*** Opening of Material for this task ***

-- ==== Sys2Proof/Machine/Flags.lean ====
section
/-! DEFINITION. Integer results and conditions of the control core: the T9 has no flags; a comparison gives a predicate
(R142-R144, R147). -/

namespace Sys2Proof.Machine

/-- The width W selects (R142). -/
def aluW (w : Bool) : Nat := if w then 32 else 64
/-- An ALU operand: the low w bits, zero- or sign-extended (R142). -/
def aluIn (w u : Bool) (x : Word) : Int := if u then ((x.toNat % 2 ^ aluW w : Nat) : Int) else sext (aluW w) x.toNat
/-- An ALU result: the low w bits, zero- or sign-extended (R142). -/
def aluOut (w u : Bool) (r : Int) : Word :=
  let n := (r % (2 ^ aluW w : Nat)).toNat
  if u then BitVec.ofNat 64 n else word (sext (aluW w) n)
/-- An ALU instruction of Table 5.11 on two register values. -/
def alu (f : Nat → Int → Int → Int) (w u : Bool) (x y : Word) : Word := aluOut w u (f (aluW w) (aluIn w u x) (aluIn w u y))

/-- The low w bits of an operand as a natural number. -/
def lowBits (w : Nat) (a : Int) : Nat := (a % (2 ^ w : Nat)).toNat
/-- A shift count: b[5:0], or b[4:0] when W = 1. -/
def shCount (w : Nat) (b : Int) : Nat := lowBits w b % w

/-- Table 5.11. -/
def fAddI (_ : Nat) (a b : Int) : Int := a + b
/-- Table 5.11, sub. -/
def fSubI (_ : Nat) (a b : Int) : Int := a - b
/-- Table 5.11, and. -/
def fAndI (w : Nat) (a b : Int) : Int := ((lowBits w a &&& lowBits w b : Nat) : Int)
/-- Table 5.11, or. -/
def fOrI (w : Nat) (a b : Int) : Int := ((lowBits w a ||| lowBits w b : Nat) : Int)
/-- Table 5.11, xor. -/
def fXorI (w : Nat) (a b : Int) : Int := ((lowBits w a ^^^ lowBits w b : Nat) : Int)
/-- Table 5.11, shl. -/
def fShlI (w : Nat) (a b : Int) : Int := a * (2 ^ shCount w b : Nat)
/-- Table 5.11, shr. -/
def fShrI (w : Nat) (a b : Int) : Int := ((lowBits w a / 2 ^ shCount w b : Nat) : Int)
/-- Table 5.11, sra. -/
def fSraI (w : Nat) (a b : Int) : Int := a / (2 ^ shCount w b : Nat)
/-- Table 5.11, mul. -/
def fMulI (_ : Nat) (a b : Int) : Int := a * b
/-- Table 5.11, mulh. -/
def fMulhI (w : Nat) (a b : Int) : Int := (a * b) / (2 ^ w : Nat)
/-- Table 5.11, div: truncated. -/
def fDivI (w : Nat) (a b : Int) : Int := if b = 0 then (2 ^ w : Nat) - 1 else a.tdiv b
/-- Table 5.11, rem: the sign of the dividend. -/
def fRemI (_ : Nat) (a b : Int) : Int := if b = 0 then a else a - b * a.tdiv b
/-- Table 5.11, min. -/
def fMinI (_ : Nat) (a b : Int) : Int := if a ≤ b then a else b
/-- Table 5.11, max. -/
def fMaxI (_ : Nat) (a b : Int) : Int := if a ≤ b then b else a

/-- A condition on the low n bits of two values (R147). -/
def condHolds (c : Cond) (n : Nat) (a b : Nat) : Bool :=
  let x := a % 2 ^ n
  let y := b % 2 ^ n
  match c with
  | .eq => x == y
  | .ne => x != y
  | .lt => decide (sext n x < sext n y)
  | .ge => decide (sext n y ≤ sext n x)
  | .ltu => decide (x < y)
  | .geu => decide (y ≤ x)

/-- How `cmp` combines its condition with the predicate (R147). -/
def combine (m : Comb) (old c : Bool) : Bool :=
  match m with | .set => c | .and => old && c | .or => old || c

/-- The ones among the low n bits. -/
def popCount (n v : Nat) : Nat := ((List.range n).filter (fun i => v.testBit i)).length
/-- The leading zeros below bit n; n for a zero operand (R144). -/
def leadZeros (n v : Nat) : Nat := (((List.range n).reverse.takeWhile (fun i => !v.testBit i))).length
/-- The trailing zeros; n for a zero operand (R144). -/
def trailZeros (n v : Nat) : Nat := ((List.range n).takeWhile (fun i => !v.testBit i)).length

/-- `ext` (R144). -/
def extField (s : Bool) (x ctl : Word) : Word :=
  let pos := bits ctl.toNat 0 6
  let len := bits ctl.toNat 8 6 + 1
  let f := x.toNat / 2 ^ pos % 2 ^ len
  if s then word (sext len f) else BitVec.ofNat 64 f

/-- `ins` (R144): the low len bits of `x` put at pos of `d`. -/
def insField (d x ctl : Word) : Word :=
  let pos := bits ctl.toNat 0 6
  let len := bits ctl.toNat 8 6 + 1
  let m := BitVec.ofNat 64 ((2 ^ len - 1) * 2 ^ pos)
  (d &&& ~~~m) ||| (BitVec.ofNat 64 (x.toNat % 2 ^ len * 2 ^ pos) &&& m)

/-- Bytes of a scalar access (R149). -/
def memSize : MemSz → Nat
  | .s8 | .z8 => 1 | .s16 | .z16 => 2 | .s32 | .z32 => 4 | .s64 => 8
/-- A loaded scalar, extended as its code says (R149). -/
def memExtend (z : MemSz) (v : Nat) : Word :=
  match z with
  | .s8 => word (sext 8 v) | .s16 => word (sext 16 v) | .s32 => word (sext 32 v)
  | _ => BitVec.ofNat 64 v

end Sys2Proof.Machine
end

*** Close of Material for this task ***

The answer should be exactly the lines from the one that contains "match z with" through the end of the entries, both ends included, and nothing besides.

_Result for this task_:
  match z with
  | .s8 => word (sext 8 v) | .s16 => word (sext 16 v) | .s32 => word (sext 32 v)
  | _ => BitVec.ofNat 64 v

end Sys2Proof.Machine
end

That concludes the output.